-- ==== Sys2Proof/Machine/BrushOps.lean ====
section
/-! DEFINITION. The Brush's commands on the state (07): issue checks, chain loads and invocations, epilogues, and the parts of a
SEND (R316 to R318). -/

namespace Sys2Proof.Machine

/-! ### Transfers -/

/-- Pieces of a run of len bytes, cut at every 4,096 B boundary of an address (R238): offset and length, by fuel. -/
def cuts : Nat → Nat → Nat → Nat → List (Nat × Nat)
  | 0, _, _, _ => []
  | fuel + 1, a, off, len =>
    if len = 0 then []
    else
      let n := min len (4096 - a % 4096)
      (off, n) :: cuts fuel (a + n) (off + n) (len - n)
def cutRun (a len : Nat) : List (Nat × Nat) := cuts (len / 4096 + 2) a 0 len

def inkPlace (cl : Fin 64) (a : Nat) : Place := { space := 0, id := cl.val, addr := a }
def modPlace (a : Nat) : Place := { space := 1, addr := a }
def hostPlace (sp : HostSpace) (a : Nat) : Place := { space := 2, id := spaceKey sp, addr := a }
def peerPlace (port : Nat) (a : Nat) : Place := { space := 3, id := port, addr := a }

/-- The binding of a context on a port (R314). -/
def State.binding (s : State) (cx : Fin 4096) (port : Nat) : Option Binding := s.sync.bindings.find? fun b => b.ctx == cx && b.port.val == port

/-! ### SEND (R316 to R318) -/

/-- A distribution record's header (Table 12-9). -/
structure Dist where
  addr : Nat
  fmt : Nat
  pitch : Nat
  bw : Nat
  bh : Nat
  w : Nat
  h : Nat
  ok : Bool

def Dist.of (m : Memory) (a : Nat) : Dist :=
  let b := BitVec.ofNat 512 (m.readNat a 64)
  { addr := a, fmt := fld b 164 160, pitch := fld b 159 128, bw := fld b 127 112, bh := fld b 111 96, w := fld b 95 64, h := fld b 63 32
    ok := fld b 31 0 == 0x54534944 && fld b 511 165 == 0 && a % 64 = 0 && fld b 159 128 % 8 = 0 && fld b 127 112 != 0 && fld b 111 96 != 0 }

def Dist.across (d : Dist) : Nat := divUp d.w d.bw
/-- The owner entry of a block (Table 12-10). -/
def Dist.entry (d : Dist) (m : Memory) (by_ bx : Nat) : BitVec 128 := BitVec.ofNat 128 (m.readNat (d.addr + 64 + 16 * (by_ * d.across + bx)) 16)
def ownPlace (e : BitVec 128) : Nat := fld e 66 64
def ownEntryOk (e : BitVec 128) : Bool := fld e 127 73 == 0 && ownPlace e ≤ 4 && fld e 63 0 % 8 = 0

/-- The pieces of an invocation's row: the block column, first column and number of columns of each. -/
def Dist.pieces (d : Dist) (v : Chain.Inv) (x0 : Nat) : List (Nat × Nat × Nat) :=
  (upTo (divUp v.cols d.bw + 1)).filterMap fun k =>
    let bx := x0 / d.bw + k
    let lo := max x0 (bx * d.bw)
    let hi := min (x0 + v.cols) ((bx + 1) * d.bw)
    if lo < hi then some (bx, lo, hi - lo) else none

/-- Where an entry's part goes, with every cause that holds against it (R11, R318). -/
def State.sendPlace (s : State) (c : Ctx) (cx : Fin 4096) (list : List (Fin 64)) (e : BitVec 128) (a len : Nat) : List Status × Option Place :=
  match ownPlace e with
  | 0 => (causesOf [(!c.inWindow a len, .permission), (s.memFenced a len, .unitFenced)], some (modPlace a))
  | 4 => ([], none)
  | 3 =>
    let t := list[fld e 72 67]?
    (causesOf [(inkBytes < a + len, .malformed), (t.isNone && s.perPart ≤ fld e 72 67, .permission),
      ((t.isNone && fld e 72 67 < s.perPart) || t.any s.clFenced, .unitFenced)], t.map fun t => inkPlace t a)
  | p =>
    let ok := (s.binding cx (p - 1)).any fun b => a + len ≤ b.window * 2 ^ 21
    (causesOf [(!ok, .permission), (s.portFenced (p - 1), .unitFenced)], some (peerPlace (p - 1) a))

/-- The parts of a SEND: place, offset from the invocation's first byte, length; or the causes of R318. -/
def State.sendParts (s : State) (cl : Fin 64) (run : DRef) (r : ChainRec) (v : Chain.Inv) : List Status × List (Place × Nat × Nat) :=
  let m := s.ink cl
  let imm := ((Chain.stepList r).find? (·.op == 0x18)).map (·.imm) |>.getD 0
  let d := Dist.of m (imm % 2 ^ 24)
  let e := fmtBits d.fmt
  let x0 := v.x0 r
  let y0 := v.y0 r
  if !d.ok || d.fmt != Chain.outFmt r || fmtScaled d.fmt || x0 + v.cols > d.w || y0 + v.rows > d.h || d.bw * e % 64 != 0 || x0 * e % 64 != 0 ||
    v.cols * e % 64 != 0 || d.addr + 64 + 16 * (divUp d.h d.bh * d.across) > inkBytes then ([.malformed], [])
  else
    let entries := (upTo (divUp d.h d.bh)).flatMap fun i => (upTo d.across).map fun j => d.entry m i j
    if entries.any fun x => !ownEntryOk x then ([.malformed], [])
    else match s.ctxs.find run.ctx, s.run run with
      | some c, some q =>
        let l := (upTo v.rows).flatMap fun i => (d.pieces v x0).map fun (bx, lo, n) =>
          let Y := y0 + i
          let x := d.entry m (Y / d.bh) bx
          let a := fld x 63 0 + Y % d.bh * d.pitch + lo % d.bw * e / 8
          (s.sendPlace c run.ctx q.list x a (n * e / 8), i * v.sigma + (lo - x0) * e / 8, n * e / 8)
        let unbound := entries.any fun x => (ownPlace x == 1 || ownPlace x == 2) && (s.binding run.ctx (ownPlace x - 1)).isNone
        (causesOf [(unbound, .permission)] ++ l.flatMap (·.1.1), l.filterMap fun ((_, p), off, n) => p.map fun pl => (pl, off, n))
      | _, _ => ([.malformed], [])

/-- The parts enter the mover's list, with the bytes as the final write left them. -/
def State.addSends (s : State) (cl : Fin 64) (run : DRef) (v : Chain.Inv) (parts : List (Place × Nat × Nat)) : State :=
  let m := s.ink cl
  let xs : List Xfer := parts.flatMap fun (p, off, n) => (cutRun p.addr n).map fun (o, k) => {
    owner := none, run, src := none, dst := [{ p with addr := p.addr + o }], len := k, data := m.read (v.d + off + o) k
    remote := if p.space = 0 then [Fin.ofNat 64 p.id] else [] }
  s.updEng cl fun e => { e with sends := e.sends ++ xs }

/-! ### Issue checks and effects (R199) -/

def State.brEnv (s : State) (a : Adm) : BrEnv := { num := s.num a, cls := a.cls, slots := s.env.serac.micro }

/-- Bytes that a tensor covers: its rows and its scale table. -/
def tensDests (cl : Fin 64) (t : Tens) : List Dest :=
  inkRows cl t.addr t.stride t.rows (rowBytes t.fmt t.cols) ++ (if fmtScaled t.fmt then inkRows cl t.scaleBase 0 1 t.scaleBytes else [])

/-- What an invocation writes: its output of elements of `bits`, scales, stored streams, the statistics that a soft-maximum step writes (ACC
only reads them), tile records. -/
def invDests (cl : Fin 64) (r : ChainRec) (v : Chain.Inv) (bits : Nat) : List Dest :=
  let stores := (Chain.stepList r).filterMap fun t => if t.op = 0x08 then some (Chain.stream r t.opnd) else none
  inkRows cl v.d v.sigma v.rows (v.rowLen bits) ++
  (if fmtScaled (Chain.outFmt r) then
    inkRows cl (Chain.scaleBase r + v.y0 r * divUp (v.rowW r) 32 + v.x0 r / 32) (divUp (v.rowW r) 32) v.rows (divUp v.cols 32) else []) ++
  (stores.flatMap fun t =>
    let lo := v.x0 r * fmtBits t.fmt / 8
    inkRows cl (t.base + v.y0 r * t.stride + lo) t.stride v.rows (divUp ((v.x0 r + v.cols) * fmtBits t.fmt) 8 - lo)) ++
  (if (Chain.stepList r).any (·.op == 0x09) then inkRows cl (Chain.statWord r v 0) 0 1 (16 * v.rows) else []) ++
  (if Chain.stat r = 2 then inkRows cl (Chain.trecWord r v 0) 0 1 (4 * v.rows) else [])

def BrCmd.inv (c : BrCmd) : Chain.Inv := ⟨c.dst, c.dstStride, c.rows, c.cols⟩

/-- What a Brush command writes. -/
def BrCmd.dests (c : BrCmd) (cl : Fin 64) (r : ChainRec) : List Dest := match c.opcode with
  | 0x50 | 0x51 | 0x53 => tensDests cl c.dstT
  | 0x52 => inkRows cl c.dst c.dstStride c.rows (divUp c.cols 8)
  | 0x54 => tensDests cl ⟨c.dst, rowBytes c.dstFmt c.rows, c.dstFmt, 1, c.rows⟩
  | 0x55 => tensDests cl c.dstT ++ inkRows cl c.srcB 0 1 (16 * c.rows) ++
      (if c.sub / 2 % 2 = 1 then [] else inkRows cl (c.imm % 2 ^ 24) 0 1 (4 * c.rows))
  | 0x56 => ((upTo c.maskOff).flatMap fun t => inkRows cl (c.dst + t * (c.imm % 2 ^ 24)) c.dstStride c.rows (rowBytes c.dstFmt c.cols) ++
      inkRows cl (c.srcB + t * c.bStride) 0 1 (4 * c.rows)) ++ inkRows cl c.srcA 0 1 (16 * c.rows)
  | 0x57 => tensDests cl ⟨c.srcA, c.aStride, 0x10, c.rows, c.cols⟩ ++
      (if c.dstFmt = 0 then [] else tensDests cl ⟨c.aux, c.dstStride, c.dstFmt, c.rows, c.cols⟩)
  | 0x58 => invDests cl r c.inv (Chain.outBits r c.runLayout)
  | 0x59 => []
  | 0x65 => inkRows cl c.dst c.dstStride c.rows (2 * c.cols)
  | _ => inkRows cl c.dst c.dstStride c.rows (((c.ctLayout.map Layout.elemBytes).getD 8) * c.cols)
--
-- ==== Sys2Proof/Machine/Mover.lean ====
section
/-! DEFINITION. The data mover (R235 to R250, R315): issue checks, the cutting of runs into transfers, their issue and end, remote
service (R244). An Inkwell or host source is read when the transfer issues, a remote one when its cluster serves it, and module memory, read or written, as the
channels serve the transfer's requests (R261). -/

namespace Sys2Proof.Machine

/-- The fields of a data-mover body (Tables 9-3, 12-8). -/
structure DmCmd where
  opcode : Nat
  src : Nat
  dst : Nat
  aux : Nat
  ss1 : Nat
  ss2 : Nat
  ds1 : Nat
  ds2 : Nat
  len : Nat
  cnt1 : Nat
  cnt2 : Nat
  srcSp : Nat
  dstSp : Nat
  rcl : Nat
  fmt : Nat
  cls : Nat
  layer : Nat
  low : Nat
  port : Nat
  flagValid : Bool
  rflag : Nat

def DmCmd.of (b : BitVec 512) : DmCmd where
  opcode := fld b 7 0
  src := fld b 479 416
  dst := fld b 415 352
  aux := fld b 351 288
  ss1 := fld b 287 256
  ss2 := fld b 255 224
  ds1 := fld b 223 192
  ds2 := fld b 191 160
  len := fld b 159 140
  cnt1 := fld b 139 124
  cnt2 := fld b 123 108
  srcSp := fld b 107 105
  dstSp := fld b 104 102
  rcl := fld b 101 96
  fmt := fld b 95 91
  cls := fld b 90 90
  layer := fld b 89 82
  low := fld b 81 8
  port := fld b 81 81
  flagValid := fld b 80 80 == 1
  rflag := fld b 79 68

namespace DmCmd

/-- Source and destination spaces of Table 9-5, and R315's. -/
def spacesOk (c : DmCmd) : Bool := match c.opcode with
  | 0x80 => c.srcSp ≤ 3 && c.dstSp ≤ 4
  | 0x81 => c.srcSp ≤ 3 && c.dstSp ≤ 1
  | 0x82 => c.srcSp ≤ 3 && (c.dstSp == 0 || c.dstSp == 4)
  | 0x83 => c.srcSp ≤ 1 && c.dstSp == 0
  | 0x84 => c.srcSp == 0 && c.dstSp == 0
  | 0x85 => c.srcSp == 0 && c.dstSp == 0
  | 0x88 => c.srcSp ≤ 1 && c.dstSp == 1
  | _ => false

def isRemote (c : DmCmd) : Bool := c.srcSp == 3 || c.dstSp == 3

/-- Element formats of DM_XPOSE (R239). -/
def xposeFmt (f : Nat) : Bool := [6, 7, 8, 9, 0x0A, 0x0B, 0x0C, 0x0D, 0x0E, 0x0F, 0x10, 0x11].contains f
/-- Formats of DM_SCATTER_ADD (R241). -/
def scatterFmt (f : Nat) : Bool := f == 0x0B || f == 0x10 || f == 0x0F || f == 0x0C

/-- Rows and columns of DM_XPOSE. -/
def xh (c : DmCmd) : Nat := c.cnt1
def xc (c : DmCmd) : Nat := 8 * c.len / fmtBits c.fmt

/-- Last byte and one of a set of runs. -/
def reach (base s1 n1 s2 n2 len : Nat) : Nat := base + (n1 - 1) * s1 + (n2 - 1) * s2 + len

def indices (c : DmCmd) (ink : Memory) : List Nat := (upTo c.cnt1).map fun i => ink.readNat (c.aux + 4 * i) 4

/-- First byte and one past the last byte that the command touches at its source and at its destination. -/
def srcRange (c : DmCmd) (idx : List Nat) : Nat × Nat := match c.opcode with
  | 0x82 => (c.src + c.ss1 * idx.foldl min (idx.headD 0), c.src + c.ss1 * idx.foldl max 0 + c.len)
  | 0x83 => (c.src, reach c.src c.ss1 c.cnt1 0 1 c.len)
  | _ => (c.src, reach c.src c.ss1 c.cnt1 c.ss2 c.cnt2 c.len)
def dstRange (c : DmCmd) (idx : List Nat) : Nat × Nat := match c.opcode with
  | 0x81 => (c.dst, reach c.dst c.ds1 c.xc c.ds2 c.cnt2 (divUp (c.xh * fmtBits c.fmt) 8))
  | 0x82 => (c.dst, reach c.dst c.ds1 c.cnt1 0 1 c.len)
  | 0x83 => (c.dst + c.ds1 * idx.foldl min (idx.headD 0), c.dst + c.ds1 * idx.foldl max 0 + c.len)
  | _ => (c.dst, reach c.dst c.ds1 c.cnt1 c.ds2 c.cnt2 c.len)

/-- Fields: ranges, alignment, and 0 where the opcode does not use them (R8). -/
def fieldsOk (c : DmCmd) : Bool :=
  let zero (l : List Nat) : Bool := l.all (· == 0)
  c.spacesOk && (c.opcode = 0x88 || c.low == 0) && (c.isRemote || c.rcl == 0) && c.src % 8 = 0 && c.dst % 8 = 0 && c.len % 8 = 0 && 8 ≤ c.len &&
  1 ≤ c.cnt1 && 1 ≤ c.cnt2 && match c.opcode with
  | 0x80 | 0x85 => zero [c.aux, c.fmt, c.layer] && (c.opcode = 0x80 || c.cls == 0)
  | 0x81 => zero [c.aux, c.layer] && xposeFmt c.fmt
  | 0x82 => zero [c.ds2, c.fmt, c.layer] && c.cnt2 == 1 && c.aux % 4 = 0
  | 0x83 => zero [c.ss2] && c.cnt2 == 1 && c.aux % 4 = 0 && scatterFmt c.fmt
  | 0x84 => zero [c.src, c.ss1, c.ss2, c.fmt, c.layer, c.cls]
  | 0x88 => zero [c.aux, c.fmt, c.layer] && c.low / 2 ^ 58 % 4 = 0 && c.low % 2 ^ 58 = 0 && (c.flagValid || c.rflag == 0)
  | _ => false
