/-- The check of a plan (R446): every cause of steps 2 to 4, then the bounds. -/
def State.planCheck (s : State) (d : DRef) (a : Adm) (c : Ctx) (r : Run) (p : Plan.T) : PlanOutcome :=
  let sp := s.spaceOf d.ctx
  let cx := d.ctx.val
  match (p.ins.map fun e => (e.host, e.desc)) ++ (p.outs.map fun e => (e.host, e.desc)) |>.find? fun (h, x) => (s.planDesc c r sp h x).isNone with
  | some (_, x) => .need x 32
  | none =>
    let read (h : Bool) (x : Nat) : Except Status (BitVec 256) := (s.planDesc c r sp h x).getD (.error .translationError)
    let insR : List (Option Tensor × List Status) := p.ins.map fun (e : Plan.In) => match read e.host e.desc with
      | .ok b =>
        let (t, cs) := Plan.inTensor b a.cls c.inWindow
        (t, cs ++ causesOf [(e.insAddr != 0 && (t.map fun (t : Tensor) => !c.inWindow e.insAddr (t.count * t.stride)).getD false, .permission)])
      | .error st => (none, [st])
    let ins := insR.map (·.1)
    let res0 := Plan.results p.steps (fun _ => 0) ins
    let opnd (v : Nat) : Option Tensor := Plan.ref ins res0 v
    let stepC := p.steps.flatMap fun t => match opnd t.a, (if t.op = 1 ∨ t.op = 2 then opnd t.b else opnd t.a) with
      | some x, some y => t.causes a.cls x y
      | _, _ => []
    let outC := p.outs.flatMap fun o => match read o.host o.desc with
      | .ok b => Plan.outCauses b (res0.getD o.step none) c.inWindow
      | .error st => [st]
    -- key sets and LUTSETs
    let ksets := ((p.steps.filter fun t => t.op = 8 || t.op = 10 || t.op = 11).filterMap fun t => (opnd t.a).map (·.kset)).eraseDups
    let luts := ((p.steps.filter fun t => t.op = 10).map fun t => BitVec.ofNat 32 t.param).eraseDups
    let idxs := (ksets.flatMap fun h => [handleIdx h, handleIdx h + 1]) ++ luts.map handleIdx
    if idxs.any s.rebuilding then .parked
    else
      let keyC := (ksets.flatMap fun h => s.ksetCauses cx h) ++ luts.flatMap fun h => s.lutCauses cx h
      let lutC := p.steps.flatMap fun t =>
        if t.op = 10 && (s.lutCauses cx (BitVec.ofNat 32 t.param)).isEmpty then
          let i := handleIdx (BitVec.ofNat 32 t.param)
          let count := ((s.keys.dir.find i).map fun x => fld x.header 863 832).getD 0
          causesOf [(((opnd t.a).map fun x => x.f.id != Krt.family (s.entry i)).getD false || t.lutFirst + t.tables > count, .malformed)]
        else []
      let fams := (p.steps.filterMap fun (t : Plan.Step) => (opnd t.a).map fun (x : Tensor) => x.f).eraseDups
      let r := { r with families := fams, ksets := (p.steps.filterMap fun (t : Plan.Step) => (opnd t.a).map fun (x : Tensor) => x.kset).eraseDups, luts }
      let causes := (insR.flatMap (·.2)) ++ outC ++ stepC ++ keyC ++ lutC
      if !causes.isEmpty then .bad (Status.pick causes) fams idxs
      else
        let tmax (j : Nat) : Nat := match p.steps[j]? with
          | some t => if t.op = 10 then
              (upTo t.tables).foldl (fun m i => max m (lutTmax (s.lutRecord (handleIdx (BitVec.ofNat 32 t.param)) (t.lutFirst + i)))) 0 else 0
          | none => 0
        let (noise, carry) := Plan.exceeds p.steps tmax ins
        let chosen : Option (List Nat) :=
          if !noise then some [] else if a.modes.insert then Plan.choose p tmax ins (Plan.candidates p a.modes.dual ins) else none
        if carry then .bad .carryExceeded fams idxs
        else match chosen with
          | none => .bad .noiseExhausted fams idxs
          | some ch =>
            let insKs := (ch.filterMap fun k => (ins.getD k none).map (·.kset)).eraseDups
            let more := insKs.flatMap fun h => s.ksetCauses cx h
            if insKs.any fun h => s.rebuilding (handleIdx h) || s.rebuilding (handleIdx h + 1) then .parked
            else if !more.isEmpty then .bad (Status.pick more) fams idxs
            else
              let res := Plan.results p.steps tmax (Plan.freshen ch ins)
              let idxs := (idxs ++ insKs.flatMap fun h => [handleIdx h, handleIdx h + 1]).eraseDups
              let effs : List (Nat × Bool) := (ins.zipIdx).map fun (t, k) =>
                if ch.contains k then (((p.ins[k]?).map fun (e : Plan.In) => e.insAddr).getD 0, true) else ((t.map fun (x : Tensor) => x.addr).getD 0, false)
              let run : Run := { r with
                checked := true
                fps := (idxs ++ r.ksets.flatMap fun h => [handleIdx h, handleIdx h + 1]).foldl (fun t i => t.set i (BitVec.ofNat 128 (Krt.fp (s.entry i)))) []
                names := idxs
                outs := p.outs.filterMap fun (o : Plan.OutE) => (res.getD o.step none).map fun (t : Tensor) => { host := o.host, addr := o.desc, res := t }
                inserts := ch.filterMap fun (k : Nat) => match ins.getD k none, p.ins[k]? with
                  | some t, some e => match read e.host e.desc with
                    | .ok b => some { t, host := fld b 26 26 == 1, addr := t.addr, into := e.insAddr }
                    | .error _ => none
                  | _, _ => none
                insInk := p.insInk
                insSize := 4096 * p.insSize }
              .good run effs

> **Goal of the exercise**: Print exactly the lines above, between the one holding "if len = 0 then []" and the one holding "fld b 63 32", inclusive, and nothing besides.

> **Reply**:
    if len = 0 then []
    else
      let n := min len (4096 - a % 4096)
      (off, n) :: cuts fuel (a + n) (off + n) (len - n)
def cutRun (a len : Nat) : List (Nat × Nat) := cuts (len / 4096 + 2) a 0 len

def inkPlace (cl : Fin 64) (a : Nat) : Place := { space := 0, id := cl.val, addr := a }
def modPlace (a : Nat) : Place := { space := 1, addr := a }
def hostPlace (sp : HostSpace) (a : Nat) : Place := { space := 2, id := spaceKey sp, addr := a }
def peerPlace (port : Nat) (a : Nat) : Place := { space := 3, id := port, addr := a }

/-- The binding of a context on a port (R314). -/
def State.binding (s : State) (cx : Fin 4096) (port : Nat) : Option Binding := s.sync.bindings.find? fun b => b.ctx == cx && b.port.val == port

/-! ### SEND (R316 to R318) -/

/-- A distribution record's header (Table 12-9). -/
structure Dist where
  addr : Nat
  fmt : Nat
  pitch : Nat
  bw : Nat
  bh : Nat
  w : Nat
  h : Nat
  ok : Bool

def Dist.of (m : Memory) (a : Nat) : Dist :=
  let b := BitVec.ofNat 512 (m.readNat a 64)
  { addr := a, fmt := fld b 164 160, pitch := fld b 159 128, bw := fld b 127 112, bh := fld b 111 96, w := fld b 95 64, h := fld b 63 32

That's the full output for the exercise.